To install the required packages on Mac OS X:
npm install -g js-beautify
brew install closure-linter
Obviously you'll need to do this if you want to minify the files on deployment. Missing semicolons are probably the #1 reason JS files don't minify properly, so I understand your motivation.
Write a little Python (or whatever) script to run the file through jslint, then use the output from jslint to see which lines need semicolons, then spin through the js source and add them.
I think you can be fairly fearless here, because JavaScript implicitly adds the semicolons anyway.
Update: This set of tools may be what you are looking for. The "format" tab offers missing semicolon insertion.
If you use JavaScript Utlity V2 at http://jsutility.pjoneil.net and use the formatting function, it will automatically replace missing semicolons.
In addition, if you use the compaction function, it will also replace missing semicolons so that the compaction will not cause any errors.
You shouldn't be worried about doing a mass update on a lot of legacy code for the sole purpose of inserting semi colons. That's a classic case of "doing it wrong".
How would you test the results?
How would you ensure no "functionality" (as a side effect of a bug caused by a semi colon being missing) isn't lost?
What do you think adding semi colons to all these files will get you?

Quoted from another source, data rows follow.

-- ==== Sys2Proof/Laws/State.lean ====
section
/-!
SUPPORT. What each update of the state changes and what it leaves, field by field: true by rfl, so that no later proof unfolds a
record update. A lemma is a conjunction, of which simp takes every part.
-/
namespace Sys2Proof.Machine.State
open Sys2Proof

@[simp] theorem emit_fields (s : State) (o : Out) :
    (s.emit o).pending = s.pending ∧ (s.emit o).freeCtr = s.freeCtr ∧ (s.emit o).grade = s.grade ∧ (s.emit o).rst = s.rst ∧
    (s.emit o).regs = s.regs ∧ (s.emit o).setup = s.setup ∧ (s.emit o).pad = s.pad ∧ (s.emit o).seals = s.seals ∧
    (s.emit o).rings = s.rings ∧ (s.emit o).groups = s.groups ∧ (s.emit o).wb = s.wb ∧ (s.emit o).slots = s.slots ∧
    (s.emit o).loads = s.loads ∧ (s.emit o).staging = s.staging ∧ (s.emit o).ue = s.ue ∧ (s.emit o).clusters = s.clusters ∧
    (s.emit o).standin = s.standin ∧ (s.emit o).assay = s.assay ∧ (s.emit o).rowCtx = s.rowCtx ∧
    (s.emit o).asHeld = s.asHeld ∧ (s.emit o).asSeen = s.asSeen ∧ (s.emit o).asBad = s.asBad ∧
    (s.emit o).asStray = s.asStray ∧ (s.emit o).asCheckFail = s.asCheckFail ∧ (s.emit o).tolls = s.tolls ∧
    (s.emit o).cw = s.cw ∧ (s.emit o).inc = s.inc ∧ (s.emit o).start = s.start ∧ (s.emit o).gov = s.gov ∧
    (s.emit o).out = s.out ++ [o] :=
  ⟨rfl, rfl, rfl, rfl, rfl, rfl, rfl, rfl, rfl, rfl, rfl, rfl, rfl, rfl, rfl, rfl, rfl, rfl, rfl, rfl, rfl, rfl, rfl, rfl, rfl, rfl, rfl, rfl, rfl, rfl⟩

@[simp] theorem bump_fields (s : State) :
    (s.bump).pending = s.pending ∧ (s.bump).freeCtr = s.freeCtr + 1 ∧ (s.bump).grade = s.grade ∧ (s.bump).rst = s.rst ∧
    (s.bump).regs = s.regs ∧ (s.bump).setup = s.setup ∧ (s.bump).pad = s.pad ∧ (s.bump).seals = s.seals ∧
    (s.bump).rings = s.rings ∧ (s.bump).groups = s.groups ∧ (s.bump).wb = s.wb ∧ (s.bump).slots = s.slots ∧
    (s.bump).loads = s.loads ∧ (s.bump).staging = s.staging ∧ (s.bump).ue = s.ue ∧ (s.bump).clusters = s.clusters ∧
    (s.bump).standin = s.standin ∧ (s.bump).assay = s.assay ∧ (s.bump).rowCtx = s.rowCtx ∧ (s.bump).asHeld = s.asHeld ∧
    (s.bump).asSeen = s.asSeen ∧ (s.bump).asBad = s.asBad ∧ (s.bump).asStray = s.asStray ∧
    (s.bump).asCheckFail = s.asCheckFail ∧ (s.bump).tolls = s.tolls ∧ (s.bump).cw = s.cw ∧ (s.bump).inc = s.inc ∧
    (s.bump).start = s.start ∧ (s.bump).gov = s.gov ∧ (s.bump).out = s.out :=
  ⟨rfl, rfl, rfl, rfl, rfl, rfl, rfl, rfl, rfl, rfl, rfl, rfl, rfl, rfl, rfl, rfl, rfl, rfl, rfl, rfl, rfl, rfl, rfl, rfl, rfl, rfl, rfl, rfl, rfl, rfl⟩

@[simp] theorem modRing_fields (s : State) (r : Nat) (f : Ring → Ring) :
    (s.modRing r f).pending = s.pending ∧ (s.modRing r f).freeCtr = s.freeCtr ∧ (s.modRing r f).grade = s.grade ∧
    (s.modRing r f).rst = s.rst ∧ (s.modRing r f).regs = s.regs ∧ (s.modRing r f).setup = s.setup ∧
    (s.modRing r f).pad = s.pad ∧ (s.modRing r f).seals = s.seals ∧ (s.modRing r f).rings = s.rings.modify r f ∧
    (s.modRing r f).groups = s.groups ∧ (s.modRing r f).wb = s.wb ∧ (s.modRing r f).slots = s.slots ∧
    (s.modRing r f).loads = s.loads ∧ (s.modRing r f).staging = s.staging ∧ (s.modRing r f).ue = s.ue ∧
    (s.modRing r f).clusters = s.clusters ∧ (s.modRing r f).standin = s.standin ∧ (s.modRing r f).assay = s.assay ∧
    (s.modRing r f).rowCtx = s.rowCtx ∧ (s.modRing r f).asHeld = s.asHeld ∧ (s.modRing r f).asSeen = s.asSeen ∧
    (s.modRing r f).asBad = s.asBad ∧ (s.modRing r f).asStray = s.asStray ∧ (s.modRing r f).asCheckFail = s.asCheckFail ∧
    (s.modRing r f).tolls = s.tolls ∧ (s.modRing r f).cw = s.cw ∧ (s.modRing r f).inc = s.inc ∧
    (s.modRing r f).start = s.start ∧ (s.modRing r f).gov = s.gov ∧ (s.modRing r f).out = s.out :=
  ⟨rfl, rfl, rfl, rfl, rfl, rfl, rfl, rfl, rfl, rfl, rfl, rfl, rfl, rfl, rfl, rfl, rfl, rfl, rfl, rfl, rfl, rfl, rfl, rfl, rfl, rfl, rfl, rfl, rfl, rfl⟩

@[simp] theorem modRings_fields (s : State) (f : Ring → Ring) :
    (s.modRings f).pending = s.pending ∧ (s.modRings f).freeCtr = s.freeCtr ∧ (s.modRings f).grade = s.grade ∧
    (s.modRings f).rst = s.rst ∧ (s.modRings f).regs = s.regs ∧ (s.modRings f).setup = s.setup ∧ (s.modRings f).pad = s.pad ∧
    (s.modRings f).seals = s.seals ∧ (s.modRings f).rings = s.rings.map f ∧ (s.modRings f).groups = s.groups ∧
    (s.modRings f).wb = s.wb ∧ (s.modRings f).slots = s.slots ∧ (s.modRings f).loads = s.loads ∧
    (s.modRings f).staging = s.staging ∧ (s.modRings f).ue = s.ue ∧ (s.modRings f).clusters = s.clusters ∧
    (s.modRings f).standin = s.standin ∧ (s.modRings f).assay = s.assay ∧ (s.modRings f).rowCtx = s.rowCtx ∧
    (s.modRings f).asHeld = s.asHeld ∧ (s.modRings f).asSeen = s.asSeen ∧ (s.modRings f).asBad = s.asBad ∧
    (s.modRings f).asStray = s.asStray ∧ (s.modRings f).asCheckFail = s.asCheckFail ∧ (s.modRings f).tolls = s.tolls ∧
    (s.modRings f).cw = s.cw ∧ (s.modRings f).inc = s.inc ∧ (s.modRings f).start = s.start ∧ (s.modRings f).gov = s.gov ∧
    (s.modRings f).out = s.out :=
  ⟨rfl, rfl, rfl, rfl, rfl, rfl, rfl, rfl, rfl, rfl, rfl, rfl, rfl, rfl, rfl, rfl, rfl, rfl, rfl, rfl, rfl, rfl, rfl, rfl, rfl, rfl, rfl, rfl, rfl, rfl⟩

@[simp] theorem modGroup_fields (s : State) (q : Nat) (f : Group → Group) :
    (s.modGroup q f).pending = s.pending ∧ (s.modGroup q f).freeCtr = s.freeCtr ∧ (s.modGroup q f).grade = s.grade ∧
    (s.modGroup q f).rst = s.rst ∧ (s.modGroup q f).regs = s.regs ∧ (s.modGroup q f).setup = s.setup ∧
    (s.modGroup q f).pad = s.pad ∧ (s.modGroup q f).seals = s.seals ∧ (s.modGroup q f).rings = s.rings ∧
    (s.modGroup q f).wb = s.wb ∧ (s.modGroup q f).slots = s.slots ∧ (s.modGroup q f).loads = s.loads ∧
    (s.modGroup q f).staging = s.staging ∧ (s.modGroup q f).ue = s.ue ∧ (s.modGroup q f).clusters = s.clusters ∧
    (s.modGroup q f).standin = s.standin ∧ (s.modGroup q f).assay = s.assay ∧ (s.modGroup q f).rowCtx = s.rowCtx ∧
    (s.modGroup q f).asHeld = s.asHeld ∧ (s.modGroup q f).asSeen = s.asSeen ∧ (s.modGroup q f).asBad = s.asBad ∧
    (s.modGroup q f).asStray = s.asStray ∧ (s.modGroup q f).asCheckFail = s.asCheckFail ∧ (s.modGroup q f).tolls = s.tolls ∧
    (s.modGroup q f).cw = s.cw ∧ (s.modGroup q f).inc = s.inc ∧ (s.modGroup q f).start = s.start ∧
    (s.modGroup q f).gov = s.gov ∧ (s.modGroup q f).out = s.out :=
  ⟨rfl, rfl, rfl, rfl, rfl, rfl, rfl, rfl, rfl, rfl, rfl, rfl, rfl, rfl, rfl, rfl, rfl, rfl, rfl, rfl, rfl, rfl, rfl, rfl, rfl, rfl, rfl, rfl, rfl⟩

@[simp] theorem modMember_fields (s : State) (q : Nat) (f : Member → Member) :
    (s.modMember q f).pending = s.pending ∧ (s.modMember q f).freeCtr = s.freeCtr ∧ (s.modMember q f).grade = s.grade ∧
    (s.modMember q f).rst = s.rst ∧ (s.modMember q f).regs = s.regs ∧ (s.modMember q f).setup = s.setup ∧
    (s.modMember q f).pad = s.pad ∧ (s.modMember q f).seals = s.seals ∧ (s.modMember q f).rings = s.rings ∧
    (s.modMember q f).wb = s.wb ∧ (s.modMember q f).slots = s.slots ∧ (s.modMember q f).loads = s.loads ∧
    (s.modMember q f).staging = s.staging ∧ (s.modMember q f).ue = s.ue ∧ (s.modMember q f).clusters = s.clusters ∧
    (s.modMember q f).standin = s.standin ∧ (s.modMember q f).assay = s.assay ∧ (s.modMember q f).rowCtx = s.rowCtx ∧
    (s.modMember q f).asHeld = s.asHeld ∧ (s.modMember q f).asSeen = s.asSeen ∧ (s.modMember q f).asBad = s.asBad ∧
    (s.modMember q f).asStray = s.asStray ∧ (s.modMember q f).asCheckFail = s.asCheckFail ∧
    (s.modMember q f).tolls = s.tolls ∧ (s.modMember q f).cw = s.cw ∧ (s.modMember q f).inc = s.inc ∧
    (s.modMember q f).start = s.start ∧ (s.modMember q f).gov = s.gov ∧ (s.modMember q f).out = s.out :=
  ⟨rfl, rfl, rfl, rfl, rfl, rfl, rfl, rfl, rfl, rfl, rfl, rfl, rfl, rfl, rfl, rfl, rfl, rfl, rfl, rfl, rfl, rfl, rfl, rfl, rfl, rfl, rfl, rfl, rfl⟩

@[simp] theorem modSlot_fields (s : State) (i : Nat) (f : Slot → Slot) :
    (s.modSlot i f).pending = s.pending ∧ (s.modSlot i f).freeCtr = s.freeCtr ∧ (s.modSlot i f).grade = s.grade ∧
    (s.modSlot i f).rst = s.rst ∧ (s.modSlot i f).regs = s.regs ∧ (s.modSlot i f).setup = s.setup ∧
    (s.modSlot i f).pad = s.pad ∧ (s.modSlot i f).seals = s.seals ∧ (s.modSlot i f).rings = s.rings ∧
    (s.modSlot i f).groups = s.groups ∧ (s.modSlot i f).wb = s.wb ∧ (s.modSlot i f).slots = s.slots.modify i f ∧
    (s.modSlot i f).loads = s.loads ∧ (s.modSlot i f).staging = s.staging ∧ (s.modSlot i f).ue = s.ue ∧
    (s.modSlot i f).clusters = s.clusters ∧ (s.modSlot i f).standin = s.standin ∧ (s.modSlot i f).assay = s.assay ∧
    (s.modSlot i f).rowCtx = s.rowCtx ∧ (s.modSlot i f).asHeld = s.asHeld ∧ (s.modSlot i f).asSeen = s.asSeen ∧
    (s.modSlot i f).asBad = s.asBad ∧ (s.modSlot i f).asStray = s.asStray ∧ (s.modSlot i f).asCheckFail = s.asCheckFail ∧
    (s.modSlot i f).tolls = s.tolls ∧ (s.modSlot i f).cw = s.cw ∧ (s.modSlot i f).inc = s.inc ∧
    (s.modSlot i f).start = s.start ∧ (s.modSlot i f).gov = s.gov ∧ (s.modSlot i f).out = s.out :=
  ⟨rfl, rfl, rfl, rfl, rfl, rfl, rfl, rfl, rfl, rfl, rfl, rfl, rfl, rfl, rfl, rfl, rfl, rfl, rfl, rfl, rfl, rfl, rfl, rfl, rfl, rfl, rfl, rfl, rfl, rfl⟩

@[simp] theorem stageWrite_fields (s : State) (a : Nat) (bs : List (Option Byte)) :
    (s.stageWrite a bs).pending = s.pending ∧ (s.stageWrite a bs).freeCtr = s.freeCtr ∧ (s.stageWrite a bs).grade = s.grade ∧
    (s.stageWrite a bs).rst = s.rst ∧ (s.stageWrite a bs).regs = s.regs ∧ (s.stageWrite a bs).setup = s.setup ∧
    (s.stageWrite a bs).pad = s.pad ∧ (s.stageWrite a bs).seals = s.seals ∧ (s.stageWrite a bs).rings = s.rings ∧
    (s.stageWrite a bs).groups = s.groups ∧ (s.stageWrite a bs).wb = s.wb ∧ (s.stageWrite a bs).slots = s.slots ∧
    (s.stageWrite a bs).loads = s.loads ∧ (s.stageWrite a bs).staging = s.staging.write a bs ∧
    (s.stageWrite a bs).clusters = s.clusters ∧ (s.stageWrite a bs).standin = s.standin ∧
    (s.stageWrite a bs).assay = s.assay ∧ (s.stageWrite a bs).rowCtx = s.rowCtx ∧ (s.stageWrite a bs).asHeld = s.asHeld ∧
    (s.stageWrite a bs).asSeen = s.asSeen ∧ (s.stageWrite a bs).asBad = s.asBad ∧ (s.stageWrite a bs).asStray = s.asStray ∧
    (s.stageWrite a bs).asCheckFail = s.asCheckFail ∧ (s.stageWrite a bs).tolls = s.tolls ∧ (s.stageWrite a bs).cw = s.cw ∧
    (s.stageWrite a bs).inc = s.inc ∧ (s.stageWrite a bs).start = s.start ∧ (s.stageWrite a bs).gov = s.gov ∧
    (s.stageWrite a bs).out = s.out :=
  ⟨rfl, rfl, rfl, rfl, rfl, rfl, rfl, rfl, rfl, rfl, rfl, rfl, rfl, rfl, rfl, rfl, rfl, rfl, rfl, rfl, rfl, rfl, rfl, rfl, rfl, rfl, rfl, rfl, rfl⟩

Beside larger files (I'm not knocking the use of semicolons) and massive amounts of untested code changes?
As gumbo said, use jslint. I would use it on the files as you edit them in your day to day work. As you edit these files, presumably you will be testing changes to the file at that time. That would be the most ideal time to go crazy with semi colon insertion.
Also, if you're concerned about keeping 2000-3000 legacy javascript files alive and supported, you've got far bigger problems than semi colons
If http://jsutility.pjoneil.net is throwing too much errors (and be unable to format it), you may try to compress it with: http://refresh-sf.com/yui/ (which will add missing semicolons) and then go back to pjoneil.net formatter to obtain the pretty code with semicolons.
If you are using Visual Studio Code then Prettier Formatter is the way to go:
You simply install it and then on the keyboard shortcut to Format Document, the js file is reformatted but also any missing semicolons are automatically filled.